In sharp contrast to the Zimbabwe land invasions that are often evoked by right-wing groups in the campaign to raise international alarm, South Africa’s process has been painstakingly cautious.

It has taken nine months of slow work – including dozens of public hearings, more than 720,000 written submissions and two extensions of the committee’s deadline – to get as far as the first decision by the constitutional review committee this week. And in a further complication, lobby groups and opposition parties are already planning to launch a court challenge of the committee’s vote, complaining that the committee failed to consider all of the written submissions.

Five of South Africa’s political parties are opposing a constitutional amendment on land expropriation. In their submissions to the committee, each raised procedural objections that could set the stage for more legal challenges in the future.

Even after the committee vote this week, the changes are facing many more hurdles. There will be debates and votes in both houses of Parliament, a new committee to draft the amendment, an accompanying law in Parliament, more public hearings, more written submissions and more votes. The drafting process will be difficult because the two biggest supporters of a constitutional amendment, the ANC and the opposition Economic Freedom Fighters, have deep disagreements on the wording of the amendment.

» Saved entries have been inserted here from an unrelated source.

-- ==== Sys2Proof/Tests/Slice0.lean ====
section
/-! SUPPORT. Tests: words of the spec's worked encodings, ill-formed terms, single steps, and for every statement with
hypotheses a state and operands that meet them, clause by clause. -/

namespace Sys2Proof.Tests

open Sys2Proof Sys2Proof.Machine

-- One test after another: those that the kernel evaluates would each hold a thread while it waits for the kernel.
set_option Elab.async false

/-! ### States and operands that the tests share -/

/-- A 64-bit word without SW and SP, and one with SW. -/
def c0 : Ctl := ⟨false, false, .l64, 0⟩
def cSw : Ctl := { c0 with sw := true }
/-- Every lane, and the guard K1. -/
def g0 : Guard := ⟨0, false⟩
def gK1 : Guard := ⟨1, false⟩

/-- A Ready group of launch 1 and team 1 on core 0 of die 0, its code at virtual address 0. -/
def grp : Group := { Group.blank with run := .ready, launch := 1, team := 1, csize := 4096 }
def base : State := { State.reset with g := grp }

/-- The same with other contents. -/
def withS (n : Fin 64) (x : Word64) (s : State) : State := { s with g := { s.g with s := s.g.s.set n x } }
def withV (n : Fin 128) (x : Word) (s : State) : State :=
  { s with g := { s.g with v := s.g.v.set n (Vector.replicate 32 x) } }
def withK (n : Fin 8) (x : Word) (s : State) : State := { s with g := { s.g with k := s.g.k.set n x } }

/-- The state that an instruction leaves. -/
def after (i : Instr) (s : State) : State :=
  match exec i s with
  | .next t => t
  | _ => s

/-! ### Words of the spec decode to the instructions it names -/

/-- Decoding with all 128 V registers allocated. -/
def dec (w : BitVec 64) (hi : BitVec 64 := 0) : Option Instr :=
  match decode 128 w hi with
  | .ok i => some i
  | .error _ => none

/-- Chapter 2: SADD with SW, R49's example, and the branch back by 16 words. -/
theorem test_decode_sadd : dec 0x000003661E240010 = some (.sadd ⟨cSw, .al, .s64, false, 9, .s 7, .small 1⟩) := by decide
theorem test_decode_br : dec 0xFFFFFFC000000800 = some (.br ⟨c0, .al, .s 0, 0x3FFFFFF0⟩) := by decide
theorem test_decode_vfmul : dec 0x600003F80C0E9881 0x3E800000 =
    some (.vfmul ⟨⟨false, false, .l96, 0x3E800000⟩, ⟨2, true⟩, .f32, .dyn, 3, .v 3, .lit32⟩) := by decide
theorem test_decode_bad_version : decode 128 0x000003661E240014 0 = .error .badVersion := rfl
theorem test_decode_bad_cond : decode 128 0x000003661E27C000 0 = .error .reservedValue := rfl
/-- Chapter 3. -/
theorem test_decode_sdiv : dec 0x0804021A160C0140 = some (.sdiv ⟨c0, .al, .s32, true, 3, .s 5, .s 6⟩) := by decide
theorem test_decode_brc : dec 0xFFFFFFE0021C0840 = some (.brc ⟨c0, .al, .s 7, 0x3FFFFFF8⟩) := by decide
theorem test_decode_mand : dec 0x0000000307080B00 = some (.mand ⟨c0, .al, false, .k 2, .k 1⟩) := by decide
theorem test_decode_getsr : dec 0x00380000020C0D00 = some (.getsr ⟨c0, .al, 0x0E, 3⟩) := by decide
/-- Chapter 6. -/
theorem test_decode_vaddsat : dec 0x1000001410181480 = some (.vaddsat ⟨c0, g0, .s16, 6, .v 4, .v 5⟩) := by decide
theorem test_decode_vdot4 : dec 0x18040C08042416C0 = some (.vdot4 ⟨c0, g0, .s8, true, 9, .v 1, .v 2, .v 3⟩) := by decide
theorem test_decode_vfma : dec 0x60000C08041C18C0 = some (.vfma ⟨c0, g0, .f32, .dyn, 7, .v 1, .v 2, .v 3⟩) := by decide
theorem test_decode_vfma_rdn : dec 0x60200C08041C18C0 = some (.vfma ⟨c0, g0, .f32, .rdn, 7, .v 1, .v 2, .v 3⟩) := by
  decide
theorem test_decode_stv : dec 0x50001C0A100028C0 =
    some (.stv ⟨c0, g0, .b32, .grp, .relaxed, .ca, .s 4, .v 2, .v 7⟩) := by decide
theorem test_decode_ldv : dec 0x1000000A10202880 =
    some (.ldv ⟨c0, g0, .s16, .grp, .relaxed, .ca, .v 8, .s 4, .v 2⟩) := by decide
/-- Chapter 7. -/
theorem test_decode_vshuf : dec 0x50000010040C2200 = some (.vshuf ⟨c0, g0, 3, 1, .v 4⟩) := by decide
theorem test_decode_pselk : dec 0x0000030B07C424C0 = some (.pselk ⟨c0, g0, 1, 2⟩) := by decide
theorem test_decode_bar : dec 0x0030000000003A80 = some (.bar ⟨c0, .al, .sync, 3, none⟩) := by decide
/-- Chapters 12, 16, 20 and 27. -/
theorem test_decode_atoms : dec 0x300B67622A0C2B00 =
    some (.atoms ⟨c0, .al, .add, .n32, .grp, .relaxed, some 3, 10, .small 0, .small 1⟩) := by decide
theorem test_decode_sts : dec 0x3003676228002840 =
    some (.sts ⟨c0, .al, .n32, .grp, .relaxed, .ca, 10, .small 0, .small 1⟩) := by decide
theorem test_decode_mma : dec 0x4003722E2B343000 =
    some (.mma ⟨c0, .al, 2, none, false, 5, some (.s 10), some (.s 11), some (.small 4)⟩) := by decide
theorem test_decode_mtap : dec 0x200F680233383100 =
    some (.mtap ⟨c0, .al, 1, none, true, 1, false, 6, some (.s 12), some (.small 2)⟩) := by decide
theorem test_decode_mmav : dec 0x600B663843283080 =
    some (.mmav ⟨c0, .al, 3, none, false, true, 0, 0, 2, 16, some (.s 14), some (.small 1)⟩) := by decide
theorem test_decode_epi : dec 0x20000002373C3240 = some (.epi ⟨c0, .al, 1, none, 7, .s 13⟩) := by decide
theorem test_decode_trace : dec 0x0032262000503C00 = some (.trace ⟨c0, g0, none, 3, 20, 0, .s 8, some 9⟩) := by decide
theorem test_decode_trres : dec 0x00487E207850BC40 =
    some (.trres ⟨c0, ⟨2, false⟩, none, 4, .commit, 20, some (.v 30), .s 8, some (.v 31)⟩) := by decide
theorem test_decode_trstat : dec 0x000800032F083C80 = some (.trstat ⟨c0, g0, .k 2 .sus, 3⟩) := by decide
theorem test_decode_waitw_rel : dec 0x0004000368003A40 = some (.waitw ⟨c0, .al, true, none, some (.small 2)⟩) := by
  decide
theorem test_decode_waitw : dec 0x000000021A143A40 = some (.waitw ⟨c0, .al, false, some 5, some (.s 6)⟩) := by decide
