-- ==== Sys2Proof/Machine/Fetch.lean ====
section
/-! DEFINITION. Fetching: which operation the block performs next, and what fetching it takes from the environment. -/

namespace Sys2Proof.Machine

/-- The word of the next operation. An input that is active is served before the sequencer's next step (log entry 7); an
input line at 0 delivers nothing, so the sequencer steps, and the operation is the one `STATE` names (R19, R68). Under
`take` a transfer that is answered is served packet by packet (R127; log entry 9). -/
def State.fetch (s : State) : InstrWord :=
  match s.ports with
  | .cmd c :: _ => .cmd c
  | .cancel line :: _ => if line = 1#1 then .cancel line else .seq s.state
  | .rst line :: _ => if line = 1#1 then .rst line else .seq s.state
  | .frameAddr a :: _ => .frameAddr a
  | .engine eop byte initial :: _ => .engine eop byte initial
  | .take :: _ =>
    match s.answers with
    | .ok b :: _ => if s.state = Code.xfer then .packet b else .seq s.state
    | _ => .seq s.state
  | _ => .seq s.state

/-- Moving past the fetched operation: its input is gone, and a packet taken whole is gone from the stream (R48). -/
def State.consume (s : State) : State :=
  { s with
    ports := s.ports.tail
    bus := match s.fetch with
      | .packet _ => s.answers.tail
      | _ => s.bus }

/-- The states and inputs for which the block takes no step: a configuration that R3 refuses, a `STATE` or `ERR` code that
is never produced (R68, U8), and engine inputs on the whole block (R33). -/
def State.stop (s : State) : Option Refusal :=
  if s.cfg.wf = false then some .badConfig
  else if 16 < s.state.toNat then some (.stateCode s.state)
  else if 3 < s.err.toNat then some (.errCode s.err)
  else
    match s.fetch with
    | .engine _ _ _ => if s.cfg.engineAlone then none else some .noEnginePort
    | _ => none

/-- `s` with a word placed where the next fetch finds it: a sequencer word in `STATE`, a packet as the answer of a transfer
in flight, any other word on its input. -/
def State.placeWord (s : State) (w : InstrWord) : State :=
  match w with
  | .seq code => { s with state := code, ports := [] }
  | .packet p => { s with state := Code.xfer, ports := [.take], bus := [.ok p] }
  | .cmd c => { s with ports := [.cmd c] }
  | .cancel line => { s with ports := [.cancel line] }
  | .rst line => { s with ports := [.rst line] }
  | .frameAddr a => { s with ports := [.frameAddr a] }
  | .engine eop byte initial => { s with ports := [.engine eop byte initial] }

end Sys2Proof.Machine
end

One reason to anticipate long delays is the track record of South Africa’s own postapartheid history. The ruling party, the ANC, has been promising land-policy changes since it took office in 1994. Yet little has changed, and the vast majority of private commercial farmland still remains in the hands of white farmers. Hobbled by corruption, institutional weakness and legal confusion, the ANC government has lacked the technical capacity and political willpower to make any substantial changes in land ownership, despite the persistent inequality and the continuing land scarcity for many impoverished blacks.

In 1994, the government set a goal of transferring 30 per cent of agricultural land to black owners by 2014, but it has fallen far short of that target. Somewhere between 9 per cent and 21 per cent of farmland has been transferred to black people over the past two decades, studies have found.

The government set up a process of land claims to provide justice to those who lost their land under the apartheid and preapartheid regimes, but 26,000 of those claims are still unresolved. At the current pace of about 560 claims being settled a year, it could take 46 years to settle the claims. And thousands of additional claims were filed when the process was recently reopened.

As the country debates a possible constitutional amendment, President Cyril Ramaphosa has appointed an advisory panel to recommend a land-policy process that will provide greater justice for South Africans – but will also protect food security, increase agricultural production and bolster economic growth.

“We are not going to do it in terms of people grabbing land and creating disorder,” Mr. Ramaphosa told journalists in France this week.